Collecting Logs, Stats, and Dumps using the collect-debug-artifacts Script

This section uses the term 'node' frequently. A node denotes a server or a locator member when a purely TIBCO ComputeDB system is there. In a TIBCO ComputeDB distributed system a node can mean server, locator or lead member.

The script collect-debug-artifacts enables you to collect the debug information like logs and stats. It also has an option to dump stacks of the running system. Details of all the options and capabilities of the script can be found below. The main purpose of this is to ease the collection of these information. The script collects all the artifacts node wise and outputs a tar file which contains member wise information.

Pre-requisites for running the script:

The script assumes certain conditions to be fulfilled before it is invoked. Please ensure that these requirements are fulfilled because the script does not validate these. The conditions are:

  1. This script is expected to be run by a user who has read and write permissions on the output directories of all the TIBCO ComputeDB nodes.

  2. The user should have one way passwordless ssh setup from one machine to the other machines where the TIBCO ComputeDB nodes are running.

Below is the usage of the script


      <linux-shell> ./sbin/collect-debug-artifacts.sh -h

Usage: collect-debug-artifacts
       [ -c conffile|--conf=conffile|--config=conffile ]
       [ -o resultdir|--out=resultdir|--outdir=resultdir ]
       [ -h|--help ]
       [ -a|--all ]
       [ -d|--dump ]
       [ -v|--verbose ]
       [ -s starttimestamp|--start=starttimestamp ]
       [ -e endtimestamp|--end=endtimestamp ]
       [ -x debugtarfile|--extract=debugtarfile ]

       Timestamp format: YYYY-MM-DD HH:MM[:SS]

Options:

All the options of the script are optional. By default the script tries to get the current logs. All the logs starting from the last restart and the last file before that. It also brings all the stat file in the output directory. However if you want to change this behavior of the script you can use the following options to collect the debug information as per your requirements. Please note that no stack dumps are collected by default. You need to use the '-d, --dump' option to get the stack dumps.

-h, --help Prints a usage message summary briefly summarizing the command line options

-c, --conf The script uses a configration file which has three configuration elements. 1. MEMBERS_FILE -- This is a text file which has member information. Each line has the host machine name followed by the full path to the run directory of the member. This file is generated automatically when the sbin/start-all-scripts.sh is used. 2. NO_OF_STACK_DUMPS -- This parameter tells the script that how many stack dumps will be attempted per member/node of the running system. 3. INTERVAL_BETWEEN_DUMPS -- The amount of time in seconds the script waits between registering stack dumps.

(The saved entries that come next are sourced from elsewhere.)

-- ==== Sys2Proof/Machine/CoreAlu.lean ====
section
/-! DEFINITION.  The integer instructions of Mavalor (R50, R51; Tables 3.4 to 3.6) and its branches and jumps (R55, Table
3.8). -/

namespace Sys2Proof.Machine

/-! ### Shared forms -/

/-- gA := f(gB, gC) in `n` cycles. -/
def State.alu3 (s : State) (c : Fin 16) (n : Nat) (a b d : Fin 32) (f : Word → Word → Word) : Host.Outcome State Fault Refusal :=
  s.plain c n fun x => x.setG a (f (x.getG b) (x.getG d))

/-- gA := f(gB). -/
def State.alu2 (s : State) (c : Fin 16) (a b : Fin 32) (f : Word → Word) : Host.Outcome State Fault Refusal :=
  s.plain c 1 fun x => x.setG a (f (x.getG b))

/-- gA and sticky flags from gB and gC. -/
def State.alu3f (s : State) (c : Fin 16) (n : Nat) (a b d : Fin 32) (f : Word → Word → Word × Nat) :
    Host.Outcome State Fault Refusal :=
  s.plain c n fun x => let r := f (x.getG b) (x.getG d); (x.setG a r.1).raised r.2

/-- A truth value in a register. -/
def wordB (b : Bool) : Word := BitVec.ofNat 32 (b2n b)

/-! ### Table 3.4 -/

/-- The shift count gC[4:0]. -/
def shamt (w : Word) : Nat := w.toNat % 32

/-- The number of leading zero bits. -/
def clz (w : Word) : Word := if w = 0 then 32 else BitVec.ofNat 32 (31 - Nat.log2 w.toNat)

def execAdd (c : Fin 16) (a b d : Fin 32) (s : State) : Host.Outcome State Fault Refusal := s.alu3 c 1 a b d fun x y => x + y
def execSub (c : Fin 16) (a b d : Fin 32) (s : State) : Host.Outcome State Fault Refusal := s.alu3 c 1 a b d fun x y => x - y
def execAnd (c : Fin 16) (a b d : Fin 32) (s : State) : Host.Outcome State Fault Refusal := s.alu3 c 1 a b d fun x y => x &&& y
def execOr (c : Fin 16) (a b d : Fin 32) (s : State) : Host.Outcome State Fault Refusal := s.alu3 c 1 a b d fun x y => x ||| y
def execXor (c : Fin 16) (a b d : Fin 32) (s : State) : Host.Outcome State Fault Refusal := s.alu3 c 1 a b d fun x y => x ^^^ y
def execNor (c : Fin 16) (a b d : Fin 32) (s : State) : Host.Outcome State Fault Refusal := s.alu3 c 1 a b d fun x y => ~~~(x ||| y)
def execSlt (c : Fin 16) (a b d : Fin 32) (s : State) : Host.Outcome State Fault Refusal := s.alu3 c 1 a b d fun x y => wordB (x.slt y)
def execSltu (c : Fin 16) (a b d : Fin 32) (s : State) : Host.Outcome State Fault Refusal := s.alu3 c 1 a b d fun x y => wordB (x.ult y)
def execSll (c : Fin 16) (a b d : Fin 32) (s : State) : Host.Outcome State Fault Refusal := s.alu3 c 1 a b d fun x y => x <<< shamt y
def execSrl (c : Fin 16) (a b d : Fin 32) (s : State) : Host.Outcome State Fault Refusal := s.alu3 c 1 a b d fun x y => x >>> shamt y
def execSra (c : Fin 16) (a b d : Fin 32) (s : State) : Host.Outcome State Fault Refusal := s.alu3 c 1 a b d fun x y => x.sshiftRight (shamt y)
def execSlli (c : Fin 16) (a b sh : Fin 32) (s : State) : Host.Outcome State Fault Refusal := s.alu2 c a b fun x => x <<< sh.val
def execSrli (c : Fin 16) (a b sh : Fin 32) (s : State) : Host.Outcome State Fault Refusal := s.alu2 c a b fun x => x >>> sh.val
def execSrai (c : Fin 16) (a b sh : Fin 32) (s : State) : Host.Outcome State Fault Refusal := s.alu2 c a b fun x => x.sshiftRight sh.val
def execMin (c : Fin 16) (a b d : Fin 32) (s : State) : Host.Outcome State Fault Refusal := s.alu3 c 1 a b d fun x y => if x.slt y then x else y
def execMax (c : Fin 16) (a b d : Fin 32) (s : State) : Host.Outcome State Fault Refusal := s.alu3 c 1 a b d fun x y => if x.slt y then y else x
def execMinu (c : Fin 16) (a b d : Fin 32) (s : State) : Host.Outcome State Fault Refusal := s.alu3 c 1 a b d fun x y => if x.ult y then x else y
def execMaxu (c : Fin 16) (a b d : Fin 32) (s : State) : Host.Outcome State Fault Refusal := s.alu3 c 1 a b d fun x y => if x.ult y then y else x
def execClz (c : Fin 16) (a b : Fin 32) (s : State) : Host.Outcome State Fault Refusal := s.alu2 c a b clz
def execSextb (c : Fin 16) (a b : Fin 32) (s : State) : Host.Outcome State Fault Refusal := s.alu2 c a b fun x => (x.truncate 8).signExtend 32
def execSexth (c : Fin 16) (a b : Fin 32) (s : State) : Host.Outcome State Fault Refusal := s.alu2 c a b fun x => (x.truncate 16).signExtend 32

/-- The exact result saturated to 32 bits, with SAT where it was. -/
def satWord (v : Int) : Word × Nat := (wordZ (sat32 v), flagIf (sat32 v != v) flSat)

def execAdds (c : Fin 16) (a b d : Fin 32) (s : State) : Host.Outcome State Fault Refusal := s.alu3f c 1 a b d fun x y => satWord (x.toInt + y.toInt)
def execSubs (c : Fin 16) (a b d : Fin 32) (s : State) : Host.Outcome State Fault Refusal := s.alu3f c 1 a b d fun x y => satWord (x.toInt - y.toInt)

/-- ADDV and SUBV: OVF on signed overflow; with OTRAP, OVERFLOW is taken, OVF set and gA not written (R65).  OVF is set also where
OVERFLOW ends in DOUBLE_FAULT (DESIGN CHOICE, log entry 58). -/
def State.overflowing (s : State) (c : Fin 16) (a b d : Fin 32) (f : Int → Int → Int) : Host.Outcome State Fault Refusal :=
  let x := s.ctx c
  let v := f (x.getG b).toInt (x.getG d).toInt
  let ovf := sat32 v != v
  s.issue c (
    if ovf && x.otrap then (s.modCtx c fun y => y.raised flOvf).except c ⟨0x06, 0, false, x.pc, 0⟩
    else s.retire c 1 fun y => (y.setG a (wordZ v)).raised (flagIf ovf flOvf))

def execAddv (c : Fin 16) (a b d : Fin 32) (s : State) : Host.Outcome State Fault Refusal := s.overflowing c a b d fun x y => x + y
def execSubv (c : Fin 16) (a b d : Fin 32) (s : State) : Host.Outcome State Fault Refusal := s.overflowing c a b d fun x y => x - y

/-! ### Table 3.5 -/

def execAddi (c : Fin 16) (a b : Fin 32) (imm : BitVec 16) (s : State) : Host.Outcome State Fault Refusal := s.alu2 c a b fun x => x + sext16 imm
def execAndi (c : Fin 16) (a b : Fin 32) (imm : BitVec 16) (s : State) : Host.Outcome State Fault Refusal := s.alu2 c a b fun x => x &&& zext16 imm
def execOri (c : Fin 16) (a b : Fin 32) (imm : BitVec 16) (s : State) : Host.Outcome State Fault Refusal := s.alu2 c a b fun x => x ||| zext16 imm
def execXori (c : Fin 16) (a b : Fin 32) (imm : BitVec 16) (s : State) : Host.Outcome State Fault Refusal := s.alu2 c a b fun x => x ^^^ zext16 imm
def execSlti (c : Fin 16) (a b : Fin 32) (imm : BitVec 16) (s : State) : Host.Outcome State Fault Refusal := s.alu2 c a b fun x => wordB (x.slt (sext16 imm))
def execSltiu (c : Fin 16) (a b : Fin 32) (imm : BitVec 16) (s : State) : Host.Outcome State Fault Refusal := s.alu2 c a b fun x => wordB (x.ult (sext16 imm))
def execLui (c : Fin 16) (a : Fin 32) (imm : BitVec 16) (s : State) : Host.Outcome State Fault Refusal := s.alu2 c a 0 fun _ => zext16 imm <<< 16

/-! ### Table 3.6 and R51 -/

def execMul (c : Fin 16) (a b d : Fin 32) (s : State) : Host.Outcome State Fault Refusal := s.alu3 c 2 a b d fun x y => x * y
def execMulh (c : Fin 16) (a b d : Fin 32) (s : State) : Host.Outcome State Fault Refusal := s.alu3 c 2 a b d fun x y => wordZ (asr (x.toInt * y.toInt) 32)
def execMulhu (c : Fin 16) (a b d : Fin 32) (s : State) : Host.Outcome State Fault Refusal := s.alu3 c 2 a b d fun x y => BitVec.ofNat 32 (x.toNat * y.toNat / 2 ^ 32)

/-- Division and remainder, with OVF on the cases of R51. -/
def quotS (x y : Word) : Word × Nat :=
  if y = 0 then (if x.toInt < 0 then 0x80000000 else 0x7FFFFFFF, flOvf)
  else if x = 0x80000000 ∧ y = 0xFFFFFFFF then (0x7FFFFFFF, flOvf)
  else (wordZ (Int.tdiv x.toInt y.toInt), 0)

def quotU (x y : Word) : Word × Nat := if y = 0 then (0xFFFFFFFF, flOvf) else (BitVec.ofNat 32 (x.toNat / y.toNat), 0)

def remS (x y : Word) : Word × Nat :=
  if y = 0 then (x, flOvf)
  else if x = 0x80000000 ∧ y = 0xFFFFFFFF then (0, flOvf)
  else (wordZ (Int.tmod x.toInt y.toInt), 0)

def remU (x y : Word) : Word × Nat := if y = 0 then (x, flOvf) else (BitVec.ofNat 32 (x.toNat % y.toNat), 0)

def execDiv (c : Fin 16) (a b d : Fin 32) (s : State) : Host.Outcome State Fault Refusal := s.alu3f c 18 a b d quotS
def execDivu (c : Fin 16) (a b d : Fin 32) (s : State) : Host.Outcome State Fault Refusal := s.alu3f c 18 a b d quotU
def execRem (c : Fin 16) (a b d : Fin 32) (s : State) : Host.Outcome State Fault Refusal := s.alu3f c 18 a b d remS
def execRemu (c : Fin 16) (a b d : Fin 32) (s : State) : Host.Outcome State Fault Refusal := s.alu3f c 18 a b d remU

/-! ### Table 3.8 -/

/-- A conditional branch on gA and gB: 2 cycles taken, 1 not taken. -/
def State.branch (s : State) (c : Fin 16) (a b : Fin 32) (imm : BitVec 16) (p : Word → Word → Bool) : Host.Outcome State Fault Refusal :=
  let x := s.ctx c
  s.issue c (
    if p (x.getG a) (x.getG b) then s.transfer c 2 (x.pc + sext16 imm * 4) (fun y => y)
    else s.retire c 1 fun y => y)

def execBeq (c : Fin 16) (a b : Fin 32) (imm : BitVec 16) (s : State) : Host.Outcome State Fault Refusal := s.branch c a b imm fun x y => x == y
def execBne (c : Fin 16) (a b : Fin 32) (imm : BitVec 16) (s : State) : Host.Outcome State Fault Refusal := s.branch c a b imm fun x y => x != y
def execBlt (c : Fin 16) (a b : Fin 32) (imm : BitVec 16) (s : State) : Host.Outcome State Fault Refusal := s.branch c a b imm fun x y => x.slt y
def execBge (c : Fin 16) (a b : Fin 32) (imm : BitVec 16) (s : State) : Host.Outcome State Fault Refusal := s.branch c a b imm fun x y => !x.slt y
def execBltu (c : Fin 16) (a b : Fin 32) (imm : BitVec 16) (s : State) : Host.Outcome State Fault Refusal := s.branch c a b imm fun x y => x.ult y
def execBgeu (c : Fin 16) (a b : Fin 32) (imm : BitVec 16) (s : State) : Host.Outcome State Fault Refusal := s.branch c a b imm fun x y => !x.ult y

/-- The target of J and JAL. -/
def jumpTarget (pc : Word) (off : BitVec 26) : Word := pc + off.signExtend 32 * 4

def execJ (c : Fin 16) (off : BitVec 26) (s : State) : Host.Outcome State Fault Refusal :=
  s.issue c (s.transfer c 2 (jumpTarget (s.ctx c).pc off) fun y => y)

def execJal (c : Fin 16) (off : BitVec 26) (s : State) : Host.Outcome State Fault Refusal :=
  s.issue c (s.transfer c 2 (jumpTarget (s.ctx c).pc off) fun y => y.setG 31 (y.pc + 4))

def execJalr (c : Fin 16) (a b : Fin 32) (imm : BitVec 16) (s : State) : Host.Outcome State Fault Refusal :=
  s.issue c (s.transfer c 3 ((s.ctx c).getG b + sext16 imm) fun y => y.setG a (y.pc + 4))

end Sys2Proof.Machine
end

-o, --out, --outdir The directory where the output file in the form of tar, will be created.

-a, --all With '-a or --all' option all the logs and stats file are collected from each members output directory.

-d, --dump Stack dumps are not collected by default or with -a, --all option. The user need to explicitly provide this argument if the stack dumps need to be collected.

-v, --verbose verbose mode is on.

-s, --start The script can also be asked to collect log files for specified time interval. The time interval can be specified using the start time and an end time parameter. Both the parameter needs to be specified. The format in which the time stamp can be specified is 'YYYY-MM-DD HH:MM[:SS]'

-x, --extract=debugtarfile To extract the contents of the tar file.

       Timestamp format: YYYY-MM-DD HH:MM[:SS]

Along with these options, if you want to filter unwanted lines from the logs, then you must specify EGREP_INVERT_MATCH_PATTERNS with a list of patterns in the conf/debug.conf.template . The lines that match those patterns will not be collected by the script. For example: EGREP_INVERT_MATCH_PATTERNS='tid|gemfire'

For offline analysis, as the production logs can be pretty huge and not easily sharable, you can provide a list of patterns which can be excluded for collection. A list of patterns can be specified in the conf > debug.conf file. Before doing this, you must rename the debug.conf.template file to debug.conf. The lines matching those patterns will be ignored by the script and excluded for collection.